What variant of the MES do you have?  Does it have an access panel in the back?  Is the back riveted on, or screwed on?

The most likely problem is that the connections to the heating element have crapped out.  It has happened to me twice.  Because my unit (4+ years old) does not have an access panel, it is a messy job to get to the connections.  My rear panel is screwed down, so that helped.  I've seen people here who talked about drilling out rivets and then replacing with screws. 

Look for articles here, many with pictures, that talk you through the repair.  Messy, but not too hard.  Hopefully the articles will show you how to make it better than before so that it does not happen again soon.  I've learned enough from them so that the next time will be a more permanent fix for me.

The basic problem is that the screws that allow you to remove the connection box are in the back of the smoker, through the plate that holds the heating element on.  They are hard to reach because of the chip box being in the way.


----------



## hagcel (Nov 22, 2020)

chainsaw said:


> My pan did the same thing & found a pan at Dollar General that fits better (or as good as) than the original. WWorld has some too. Got tired of messing with the foil.


Man, I hate to bump a 10 year old thread, but what are you using? My smoker is just over a year and it's water pan is toast, and Masterbuilt says new ones aren't available. (Rather they did not respond to my question and when I went back and checked, they had a notification that any parts not in the store are unavailable. (I've got a 40" MES).


----------



## chef jimmyj (Nov 23, 2020)

Most of us MES owners, leave the Pan Empty or cover with Foil and add Sand or Bricks. This serves as a Heat Sink to maintain a more steady temp. Water is not needed in the Insulated, well Sealed, MES. 
I have had great success with Masterbuilt Customer Service...When, I spoke to a living human! Give them a call...JJ


----------



## zwiller (Nov 23, 2020)

+1;  The MES is already a humid smoker being so small and electric powered.  No need for water.  The key to "moist meat" is pulling at proper IT.  Instead of buying a new pan get an instant read thermometer or remote setup.  $10-$50.


----------



## hagcel (Nov 26, 2020)

I have both remote and instant read thermometers. There is also the matter of the additional flavor you can get from using cider or beer in the pan. 
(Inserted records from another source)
/-- A command that has started and goes on with some units to move. -/
def going (s : State) (c : Cmd) (us : List Nat) : State := s.onIface c.iface fun i => { i with
  commands := [{ cmd := c, started := true, start := 0, effect := false, waits := [], verdict := none, moving := some us }] }
/-- A command that goes on, on a state with a property. -/
def acts (s : State) (c : Cmd) (op : Nat) (p : State → Bool) : Bool :=
  decide (slotOp c.slot = op) && (s.pending c).any (fun p => p.started && !p.effect) && !s.heldBack c && p (s.onPending c fun p => { p with effect := true })
theorem acts_acts {s : State} {c : Cmd} {op : Nat} {p : State → Bool} (h : acts s c op p = true) : ∃ u, Acts s c op u ∧ p u = true := by
  simp only [acts, Bool.and_eq_true, decide_eq_true_eq, Bool.not_eq_true', Option.any_eq_true] at h
  obtain ⟨⟨⟨h1, q, h2, h3, h4⟩, h5⟩, h6⟩ := h
  exact ⟨_, .inr ⟨h1, ⟨q, h2, h3, h4⟩, h5, rfl⟩, h6⟩
/-- Whether the units that a command has left fit the slots in force. -/
def fit (u : State) (c : Cmd) : Bool := (u.moveSome (fun _ => .best) (leftOf u c [])).2.isEmpty
/-- LOAD, RESUME, RESYNC, ATTEST and MANIFEST.CMP go on with one unit: it fits a slot that serves it, and none in the Refresh slot. -/
theorem witness_moving : ∀ x ∈ [(stocked (command 1 5 0x10000 216), command 1 5 0x10000 216, 5), (evicted id, command 1 8 0 0x10000, 8),
      (opened (command 1 0x0C 0x10000 0), command 1 0x0C 0x10000 0, 0x0C), (asked (command 1 0x0D 0x10000 5), command 1 0x0D 0x10000 5, 0x0D),
      (asked (command 1 0x0E 0x10000 0), command 1 0x0E 0x10000 0, 0x0E)],
    acts (going x.1 x.2.1 [0x1000400]) x.2.1 x.2.2 (fun u => fit u x.2.1) = true
      ∧ acts (going (refreshing x.1) x.2.1 [0x1000400]) x.2.1 x.2.2 (fun u => !fit u x.2.1) = true := by decide +kernel
/-- EVICT and RESUME that have started and wait for scan slots. -/
theorem witness_Preemption_waiting : acts (going { asked (command 1 7 0 0x10000) with wheels := (List.range 62).map fun k => (k, .scan 3) } (command 1 7 0 0x10000) [])
      (command 1 7 0 0x10000) 7 (fun u => (u.rope? ⟨1, 0⟩).any fun r => r.running.isSome && (u.convertSlots (command 1 7 0 0x10000) 1 0x10000 (u.fullImage r) .write).isNone) = true
    ∧ acts (let s := evicted id; going { s with wheels := (List.range 62).map fun k => (k, .scan 3), mem := s.mem ++ cellsAt 0x40010000 (List.replicate 256 0), keys := s.keys ++ (List.range 4).map fun k => (0x1000400 + k, s.worldKey 1) } (command 1 8 0 0x10000) []) (command 1 8 0 0x10000) 8 (fun u =>
      (u.convertSlots (command 1 8 0 0x10000) 1 0x10000 (u.imageAt 1 0x10000) .read).isNone) = true := by decide +kernel
/-- One unit of HBM: it moves in a slot that serves its requester, and in the Refresh slot for nobody. -/
theorem witness_CommandCourse_moves : Fits base (fun _ => .best) [0x1000400] ∧ ¬ Fits (refreshing base) (fun _ => .best) [0x1000400] := by
  unfold Fits; decide +kernel
/-- A read of 8 bytes that the bound endpoint asks for, and one of another package: with room, and in the Refresh slot; new, and going on. -/
theorem witness_Remote_room : (∀ rs ∈ [[], [(Instr.evRemoteOperation { iface := 1, endpoint := 9, sa := 3, window := false, write := false, addr := 0x10000, len := 8, data := [] }, [0x1000400])]],
      let s := { base with requests := rs }
      Fits s (fun _ => .best) (s.unitsFor 1 0x10000 8 .read) ∧ Fits s (fun _ => .best) (s.unitsFor 1 0x10000 8 .write))
    ∧ ¬ Fits (refreshing base) (fun _ => .best) (base.unitsFor 1 0x10000 8 .read) ∧ ¬ Fits (refreshing peered) (fun _ => .best) (peered.unitsFor 1 0x10008 8 .write)
    ∧ Fits peered (fun _ => .best) (peered.unitsFor 1 0x10008 8 .readWrite) ∧ ¬ Fits (refreshing peered) (fun _ => .best) (peered.unitsFor 1 0x10008 8 .readWrite) := by
  unfold Fits; decide +kernel
/-- An eviction at its yield point: nothing is out, and an access that has no slot is; and its image with a unit left, with room and without. -/
theorem witness_Preemption_yields : (∀ out ∈ [true, false], let s := refreshing ((here fun c => { c with yields := [1, 1, 1, 1], accesses := if out then (waiting (.global 0x100 0x40000100 false)).here.accesses else [] }).onRope ⟨1, 0⟩ fun r =>
        { r with evict := some { cmd := command 1 7 0 0x10000, since := 0, froze := false } })
      (s.rope? s.cur.rope).any fun r => r.evict.isSome && (r.cores.all fun c => (s.core c).yields.all fun n => decide (r.yields < n))
        && (s.settleCores r.cores).stillOut r.cores == out)
    ∧ (let c := command 1 7 0 0x10000
       let s := going (asked c) c [0x1000400]
       Fits s (s.scanner 1 .best) (leftOf s c []) ∧ ¬ Fits (refreshing s) ((refreshing s).scanner 1 .best) (leftOf (refreshing s) c []))
    ∧ (let s := base.onRope ⟨1, 0⟩ fun r => { r with evict := some { cmd := command 1 7 0 0x10000, since := 0, froze := false } }
       (s.rope? ⟨1, 0⟩).any fun r => r.running.all (fun l => !l.failed) && r.incoming.all (fun l => !l.failed) && r.cancel.isNone) := by
  unfold Fits; decide +kernel
/-- The rope of core 0 with a launch that a command of interface 1 began. -/
def commanded (f : Core → Core) (g : Rope → Rope) : State :=
  (here f).onRope ⟨1, 0⟩ fun r => g { r with running := some { placedLaunch with adopted := false, cmd := command 1 6 0 7 } }
/-- Errors of the stores 7 to 10; those in a core of no rope; a second one, while the first waits for its replay; and those that end a launch: with nothing
left of the core's accesses to deal with. -/
theorem witness_Errors_stores : (∀ store ∈ [7, 8, 9, 10], (report store false false).corrected = false ∧ 1 ≤ (report store false false).store
        ∧ (report store false false).store ≤ 10 ∧ 7 ≤ (report store false false).store)
    ∧ (base.ropeOf 5).isNone
    ∧ ((base.onRope ⟨1, 0⟩ fun r => { r with cancel := some { tick := 3, error := report 1 false false, record := 0, passed := false, owed := none } }).ropeOf 0).any
        (fun r => r.cancel.isSome && r.running.any fun l => l.id == base.here.run)
    ∧ (∀ replays ∈ [false, true], let s := commanded id fun r => { r with replaying := replays, lastError := some (1, 0) }
       (s.ropeOf 0).any fun r => r.replaying == replays && r.lastError == some ((report 1 false false).store, (report 1 false false).core)
         && decide r.cores.Nodup && (r.running.any fun l => !l.adopted && !l.failed && r.cores.all fun c => (s.core c).run == l.id) && (r.cores.all fun c =>
           (s.core c).accesses.isEmpty && (s.core c).flights.isEmpty && !asksFreeze (s.core c)) && s.outgoing.isEmpty) := by decide +kernel
/-- A cancelled phase that cannot be replayed. -/
theorem witness_Errors_ends : (let s := commanded (fun c => { c with replayable := false }) id
    (s.ropeOf 0).any fun r => r.cores.contains 0 && r.cores.any (fun c => !(s.core c).replayable) && s.rope? r.key == some r) := by decide +kernel
/-- A read of `l.getb` with one unit left, before its tick and at it, in a slot with room and in the Refresh slot. -/
theorem witness_HoldEvents_early : let e : Effect := .tile (cellsAt 0x1000 [0, 0, 0, 0])
    let s := lateRead [] e fun s => s.setHere { s.here with flights := s.here.flights.map fun x => { x with late := false } }
    let x := lateFlight s
    let u := 0x40020000 / 64
    (s.core 0).flights = [x] ∧ x.tick ≤ 9 ∧ x.late = false ∧ x.bad = false ∧ (s.core 0).parked x = false ∧ s.strict 0 = false ∧ u ∉ x.served ∧ s.hbmUnits x = [u]
    ∧ (s.core 0).flights.find? (fun y => y.id = x.id) = some x ∧ ((refreshing s).gtc.toNat / 8 % 64 = 63) := by decide +kernel
/-- A loop that runs, and one that a fault has delayed: its `y.loop` stands at the head of the queue past its T. -/
theorem witness_LoopInitiation_delayed : (let s := queued 2 (.yLoop (yw 2 0x122081100)) fun q => { q with nextT := 1 }
      (s.here.queues[2]?).any fun q => q.entries.head?.any (fun e => e.ins == .yLoop (yw 2 0x122081100) && e.body.isNone) && q.loop.isNone && q.loops.length == 1)
    ∧ (let l : Loop := { cursor := 0, l0 := 0, ii := 4, sc := 2, trip := 3, step := 1, ring := 1 }
       let s := here fun c => { c with queues := alter c.queues 2 fun q => { q with loop := some l } }
       (s.here.queues[2]?).any fun q => q.loops == [l]) := by decide +kernel
/-- Issue faults of `l.cget`, `l.tcpy`, `s.scat`, `s.cput`, `s.sig` and `s.pbar`: too early, past the end of a store, misaligned, outside the declared
sets, and of a region that the rope does not hold. -/
theorem witness_EngineFaults_more :
    (∀ x ∈ [(Instr.lCget (lw 0 0 0 0x10), 0), (.lTcpy (lw 0 0 0 0x10), 0), (.sScat (lw 3 0 0 0x10), 3), (.sCput (lw 0 0 0 0x10), 3)],
      let s := issuing x.1 x.2 0 0 0 none fun c => { c with busy := List.replicate 6 501 }
      s.cur.job.t < s.here.freeAt (lsPath s.cur.job) ∧ s.cur.job.entry.ins = x.1)
    ∧ (let s := issuing (.lCget (lw 0 0 0 0x10)) 0 (2 ^ 23 - 256) 2 0 none id; 2 ^ 23 < s.cur.job.entry.va.toNat % 2 ^ 23 + 256 * s.cur.job.units)
    ∧ (let s := issuing (.lTcpy (lw 0 0 0 0x10)) 0 0x8001 1 0 none id
       s.cur.job.entry.va.toNat % 2 ^ 20 % 256 ≠ 0 ∧ s.cur.job.entry.va.toNat % 2 ^ 20 + 256 * s.cur.job.units ≤ 2 ^ 20)
    ∧ (let s := issuing (.sCput (lw 0 0 0 0x10)) 3 (2 ^ 23 - 256) 1 0 none fun c => c
       let j := s.cur.job
       s.regionOk 0 (j.entry.va.toNat % 2 ^ 23) = false ∧ j.tileAt + 256 * j.units ≤ 2 ^ 20
         ∧ ∀ a < 1024, j.tileAt ≤ a → a < j.tileAt + 256 → (j.reads ++ j.writes).any (inRange · a) = false)
    ∧ (let s := issuing (.sSig (lw 0 0 0 0)) 3 0x10004 1 0 none id
       s.here.freeAt 1 ≤ s.cur.job.t ∧ s.cur.job.entry.va.toNat % 8 ≠ 0)
    ∧ (let s := issuing (.sSig (lw 0 0 0 0)) 3 (2 ^ 30) 1 0 none id
       s.cur.job.entry.va.toNat % 8 = 0 ∧ (s.spotFault 0 s.cur.job .write [((s.cur.job.entry.va.toNat : Int), 8)]).isSome)
    ∧ (let s := issuing (.sPbar (lw 0 0 0 0)) 3 0 0 0 none fun c => { c with busy := List.replicate 6 501 }; s.cur.job.t < s.here.freeAt 1)
    ∧ (let s := (issuing (.sPbar (lw 0 0 0 0)) 3 0 0 0 none id).onRope ⟨1, 0⟩ fun r => { r with strict := true }
       let t := { s with cur := { s.cur with job := { s.cur.job with timed := true } } }
       t.here.freeAt 1 ≤ t.cur.job.t ∧ t.strict t.cur.core = true ∧ t.cur.job.timed = true) := by decide +kernel
/-- A launch that the rope's record shows as its last, and one that a later one has taken its place in. -/
theorem witness_Launches_last : (∀ n ∈ [1, 2], let s := (commanded (fun c => { c with halted := true }) fun r => { r with last := n })
      (s.rope? s.cur.rope).any fun r => r.last == n && r.running.any fun l => !l.failed && l.id == 1 && r.cores.all fun c => (s.core c).run != l.id || (s.core c).halted)
    ∧ (let s := (commanded (fun c => { c with halted := true }) fun r => { r with freezing := .sealed 9 })
      (s.rope? s.cur.rope).any fun r => r.freezing == .sealed 9 && r.incoming.isNone) := by decide +kernel
/-- Tokens of two packages; and a core that is no member of its rope's level-4 domain. -/
theorem witness_Barriers_tokens : (let s := (barred 4 (some (9, false))).onRope ⟨1, 0⟩ fun r => { r with absence := ([3, 5], false) }
      (s.rope? ⟨1, 0⟩).any fun r => r.absence.1.contains 3 && !r.absence.1.contains 4 && r.barrier4 == some (9, false))
    ∧ (base.core 0).dom4.getLsbD 63 = false ∧ ((barred 4 none).core 0).dom4.getLsbD 63 = true := by decide +kernel
/-- A phase that is recorded, and an instance of it. -/
theorem witness_EngineWritesPerform_restart : (let s := here fun c => { c with restart := some (base.here.restartState 5) }
      ((s.core 0).restart).any fun x => decide (x.base ≤ 9)) ∧ ((base.core 0).restart).isNone := by decide +kernel
/-- A signal of core 0 to the package of entry 4, behind a write of its class to that package, and behind one of another class. -/
theorem witness_EngineStoresPerform_after : (∀ cls ∈ [0, 1], let s : State := { (sentOut (.write [1] 0xFF) none none id) with peers := peered.peers }
      let t : State := { s with outgoing := s.outgoing.map fun o => { o with issued := 3, cls := cls } }
      t.outgoing.any fun x => x.rope == (t.core 0).rope && x.rope.isSome && x.cls == cls && x.signal.isNone && t.peerPkg x.entry == t.peerPkg 4
        && decide (0 < x.issued) && decide (x.issued < 9))
    ∧ (base.ropeOf 0).isSome ∧ (15 * 2 ^ 44 + 4 * 2 ^ 36 + 8) / 2 ^ 36 % 256 = 4 := by decide +kernel
/-- Unmapping an ASID that an access of the core was translated under. -/
theorem witness_ManagementCommands_used : begins ((asked (command 0 0x23 (1 + 2 ^ 25) 0)).onCore 0 fun c => { c with
      accesses := (waiting (.global 0x100 0x40000100 false)).here.accesses.map fun a => { a with asid := some 5 } }) (command 0 0x23 (1 + 2 ^ 25) 0) 0x23 (fun u =>
    u.onChip 1 false == some 5 && u.cores.any fun e => e.1 == 0 && e.2.accesses.any fun y => y.place.usesMemory && y.asid == some 5) = true := by decide +kernel
/-- Every number of a summary, a record, a crossing and a RESYNC summary is in range in a state of ours; and a delay that no byte holds. -/
theorem witness_SessionCommands_layouts : (let s := opened (command 1 0x0C 0x10000 0)
      let i := s.iface 1
      i.events < 2 ^ 64 ∧ s.ropes.length < 2 ^ 16 ∧ i.images.length < 2 ^ 16 ∧ i.commands.length < 2 ^ 16 ∧ i.dropped < 2 ^ 16 ∧ i.refusals < 2 ^ 16
        ∧ i.crp < 2 ^ 64 ∧ i.swp < 2 ^ 64
        ∧ (∀ r ∈ s.ropes, r.record < 2 ^ 256 ∧ r.key.num < 2 ^ 16 ∧ r.origin < 2 ^ 16 ∧ r.width < 256 ∧ r.height < 256 ∧ r.queue.length < 2 ^ 16
          ∧ r.offset < 256 ∧ r.slots < 256))
    ∧ (∀ x : Crossing, x ∈ base.crossings → x.arch < 256 ∧ x.pad < 256 ∧ x.state < 4) ∧ (255 : Nat) < 256 := by decide +kernel
/-- An event word that cannot be read. -/
theorem witness_SessionCommands_unread : begins { opened (command 1 0x0B (3 + 3 * 65536) 0) with asids := [] } (command 1 0x0B (3 + 3 * 65536) 0) 0x0B (fun u =>
    (u.eventWord 1 3).isNone) = true := by decide +kernel
/-- A suspended step of `s.put` with a row to come on no durable page and on a page that may be durable is told apart by `stepDurable`; a fault of the
control core's own names the instruction that made the access. -/
theorem witness_FencesRetire_steps : (let s := here fun c => { c with queues := alter c.queues 3 fun q => { q with
        susp := some { again := .step, job := { Job.idle with q := 3 }, upc := 0, tick := 9, carry := Status.none } } }
      (s.here.queues[3]?).any fun q => q.susp.isSome)
    ∧ (let f := flight (.step 3 .none); f.effect = .step 3 .none)
    ∧ (({ code := 0x0E, sub := 0, value := 0, source := 0, slot := 0, upc := 0, tick := 5, nested := false, tpc := some 0x40 } : PendingFault).tpc.getD 0) = 0x40 := by
  decide +kernel
/-- Images of world 1 on a wheel with a Scan slot of it, and without. -/
theorem test_scanner : ({ base with wheels := [(3, .scan 1)] } : State).scanner 1 .best 0 = .scan 1 ∧ base.scanner 1 .best 0 = .best := by decide +kernel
I will try to give them a call on Monday. Interested in the stone / brick idea. Thanks for the idea.


----------



## dr k (Nov 26, 2020)

Do what you want but the best flavor is when it touches your tongue. Making a reduction in your water pan looks and smells great but you need many more molecules on your tongue to taste it with the aid of your nose. Whatever  is in the water pan is a reduction so put it on what you're eating to taste it. Water changing phase from a liquid to a gas is how to thivken a reduction without thickening agents. I try to wag my tongue over a simmering sauce on my stove in an attempt to taste what I smell but I look ridiculous and taste nothing. And my kitchen cabinets over my stove still smell and taste like wood. So no flavor transfer there from decades of simmering.


----------



## zwiller (Nov 26, 2020)

hagcel said:


> I have both remote and instant read thermometers. There is also the matter of the additional flavor you can get from using cider or beer in the pan.
> 
> I will try to give them a call on Monday. Interested in the stone / brick idea. Thanks for the idea.


As a guy who once spent $50+ on water pan ingredients including a bottle of brandy, gallon of cider, oranges, lemons, whole anise, cinnamon, and pickling spices, flavor pickup from the water pan is imperceptible.  Smelled good while it was smoking though.


----------